The fastest way to remove chickpea skins is to rub cooked chickpeas between two kitchen towels, which loosens most skins in under a minute. For a more thorough result, you can pinch each chickpea individually, though peeling a single 15-ounce can this way takes roughly 15 minutes. The method you choose depends on how many chickpeas you’re working with and how smooth you need the final result to be.
Why Bother Peeling Chickpeas
Chickpea skins are perfectly safe to eat, and many cooks skip this step entirely. But if you’re making hummus, falafel, or any dish where a silky texture matters, the skins are what stand between you and a truly smooth result. They create a slightly gritty mouthfeel and a duller appearance in finished dishes. Removing them produces hummus with a noticeably creamier consistency.
There’s also a digestive angle. Chickpeas contain sugars called alpha galacto-oligosaccharides (raffinose, stachyose, and verbascose) that your body can’t fully break down, which leads to gas and bloating. Removing the hulls reduces excess fiber content that contributes to these effects. If chickpeas tend to bother your stomach, peeling them may help.
The Towel Method for Large Batches
This is the go-to technique when you’re working with a full can or pot of chickpeas. Spread your cooked chickpeas on a clean kitchen towel or a few layers of paper towels. Place another towel on top, then gently roll and rub the chickpeas back and forth. The friction loosens most of the skins without you touching a single bean. Gather the loose skins and discard them, then pick through for any that held on tight.
This method won’t get every last skin, but it handles the majority with very little effort. It’s the best option when you’re okay with a “good enough” peel rather than perfection.
The Pinch Method for a Perfect Peel
If you want every skin removed, you’ll need to go one by one. Pick up a chickpea between your thumb and forefinger and give it a gentle squeeze. The skin splits and the chickpea slides right out. It’s simple and oddly satisfying, but it takes time. Peeling a standard 15-ounce can this way takes about 15 minutes at a brisk pace.

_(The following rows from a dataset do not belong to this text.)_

-- ==== Sys2Proof/Machine/Access.lean ====
section
/-! DEFINITION. What an object reads as: the values that the module keeps in its units, over the values in force (R16, R48, R772 to
R776, and the object tables of every chapter). -/

namespace Sys2Proof.Machine

/-! ### Values the units keep -/

/-- A number, signed number, flag or byte string as a value. -/
abbrev vn (n : Nat) : Option Val := some (.nat n)
abbrev vi (x : Int) : Option Val := some (.int x)
abbrev vb (b : Bool) : Option Val := some (.nat (b01 b))
abbrev vo (b : Octets) : Option Val := some (.oct b)

/-- A signed 16-bit quantity of a sensor (R1033). -/
def sensed16 (m : Mod) (idx sub : Nat) : Int := intOf (b2 (Config.sensor idx sub 0 m.sys.elapsed))

/-- The mean input power of the n-th second of the start-up, in 0.1 W, a free value; 0 before the first second has ended (R1033). -/
def inputPower (y : Sys) (n : Nat) : Nat := if n = 0 then 0 else Config.sensor 0x1110 4 0 (y.startedAt + n * secCycles) % 65536

/-- Input energy since start-up in J, from the power of each second, saturating (R1033). -/
def inputEnergy (y : Sys) : Nat :=
  min (2 ^ 64 - 1) (((List.range ((y.elapsed - y.startedAt) / secCycles + 1)).map (inputPower y)).sum / 10)

/-- Module, supply and environment: 0x1000 to 0x1110 (R951 to R953, R990, R1033). -/
def readModule (s : State) (idx sub e : Nat) : Option Val :=
  let y := s.mod.sys
  let r := if e = 1 then s.otp.rec1 else s.otp.rec0
  let sense := Config.sensor idx sub e y.elapsed
  match idx, sub with
  | 0x1000, 2 => vo s.otp.serial
  | 0x1000, 3 => vn s.otp.week
  | 0x1000, 4 => vo s.otp.birthPublic
  | 0x1000, 5 => vb y.birthOk
  | 0x1010, 1 => vo r.lot
  | 0x1010, 2 => vn r.wafer
  | 0x1010, 3 => vi r.dieX
  | 0x1010, 4 => vi r.dieY
  | 0x1010, 5 => vn r.week
  | 0x1020, 1 => vo s.flash.statement
  | 0x1020, 2 => vo s.flash.statementSig
  | 0x1100, 1 => vn y.state
  | 0x1100, 2 => vn y.step
  | 0x1100, 3 => vn y.duration
  | 0x1100, 4 => vn (y.cause + y.stopStep * 256 + y.attempt * 4096)
  | 0x1100, 5 => vn (sense % 65536)
  | 0x1100, 6 => vn (sense % 65536)
  | 0x1100, 7 => vn y.rides
  | 0x1110, 1 => vi (sensed16 s.mod idx sub)
  | 0x1110, 2 => vi (sensed16 s.mod idx sub)
  | 0x1110, 3 => vi (sensed16 s.mod idx sub)
  | 0x1110, 4 => vn (inputPower y ((y.elapsed - y.startedAt) / secCycles))
  | 0x1110, 5 => vn (sense % 65536)
  | 0x1110, 6 => vn (inputEnergy y)
  | _, _ => none

/-- Sessions, management ports and credentials: 0x2000 to 0x2100 (R793 to R797, R850). -/
def readSession (s : State) (idx sub e : Nat) : Option Val :=
  let m := s.mod
  let x := sess m e
  match idx, sub with
  | 0x2000, 5 => vn ((List.range 32).filter fun i => (sess m i).state != 0).length
  | 0x2000, 6 => vn m.mgmt.pilot
  | 0x2000, 0x0A => vn m.mgmt.relay.length
  | 0x2010, 1 => vn x.state
  | 0x2010, 2 => vn x.id
  | 0x2010, 3 => vn x.role
  | 0x2010, 4 => vn x.cred
  | 0x2010, 5 => vn x.bpid
  | 0x2010, 6 => vn (if x.state = 0 then 0 else match x.path with
      | .mgmt k => 0x40 + k.val
      | .clear p => p.val
      | .mch p => p.val ||| 0x80)
  | 0x2010, 7 => vn x.openedTime
  | 0x2010, 8 => vn x.requestTime
  | 0x2010, 9 => vn x.hi
  | 0x2010, 0x0A => vn x.pend.length
  | 0x2020, 2 => vo (Config.serialMac s.otp.serial e)
  | 0x2020, 0x0A => vb (tget false m.mgmt.linkUp e)
  | 0x2030, 3 => vn (tget ({} : Intercept) m.mgmt.icept e).sources.length
  | 0x2040, 3 => vn ((tget none m.mgmt.grants e).elim 0 (·.2.1))
  | 0x2040, 4 => vn ((tget none m.mgmt.grants e).elim 0 (·.2.2))
  | 0x2100, 7 => vn (credState m e)
  | 0x2100, 9 => vn (tget 0 m.mgmt.lastUse e)
  | _, _ => none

A good compromise: start with the towel method to knock off the easy skins, then pinch the stubborn ones individually. This cuts the hands-on time significantly.
The Baking Soda Shortcut
Baking soda creates an alkaline environment that breaks down pectin, the compound holding the skins to the chickpea. This softens the skins so thoroughly that many will fall apart during cooking and rinse away with water. The standard ratio is 1 teaspoon of baking soda per cup of dried chickpeas.
You have two options. The first is to add baking soda to the soaking water overnight before cooking. This gives the alkaline solution hours to work on the skins. The second is to add it directly to the cooking water. Either way, the skins will be dramatically easier to remove after cooking, and many will have already separated on their own. Just rinse the chickpeas well afterward, since residual baking soda can leave a slightly soapy taste.
This method works best with dried chickpeas you’re cooking from scratch. If you’re starting with canned chickpeas, the towel and pinch methods are your main options since the cooking is already done.
Canned vs. Dried Chickpeas
Canned chickpeas are already soft, so their skins slip off fairly easily with either the towel or pinch method. Drain and rinse them first, then proceed with whichever technique you prefer. Some cooks submerge the drained chickpeas in a bowl of water and gently agitate them. Loose skins float to the surface where you can skim them off.
Dried chickpeas give you more control because you can add baking soda during soaking or cooking. The trade-off is time: you need to soak them (ideally overnight) and cook them before peeling becomes possible. But the baking soda method makes the actual peeling step almost effortless compared to working with canned chickpeas, since many skins will have already dissolved.
What You Lose by Peeling
The skins are where a good portion of chickpeas’ insoluble fiber lives. Research on different chickpea varieties found that removing the hull reduced cellulose content by 12 to 26 percent, hemicellulose by 25 to 34 percent, and lignin by about 19 to 27 percent, depending on the variety. Kabuli chickpeas (the large, pale type most common in Western grocery stores) lost less fiber because their seed coat is thinner to begin with.
If you’re eating chickpeas specifically for their fiber content, keeping the skins on preserves more of that benefit. But if your priority is texture or digestive comfort, the fiber trade-off is modest. You’re still eating a high-fiber, high-protein legume. The hull is just one piece of the nutritional picture.
Matching the Method to the Dish
For hummus, peeling is worth the effort. The difference between peeled and unpeeled hummus is immediately noticeable: smoother, lighter, and more cohesive. The baking soda method with dried chickpeas, followed by a quick towel rub, is the most efficient path to restaurant-quality results.
For roasted chickpea snacks, salads, stews, or curries, peeling is unnecessary. The skins add a bit of texture that works fine in chunky dishes, and the visual difference is negligible when chickpeas are mixed with other ingredients. Save yourself the 15 minutes and put it toward something else.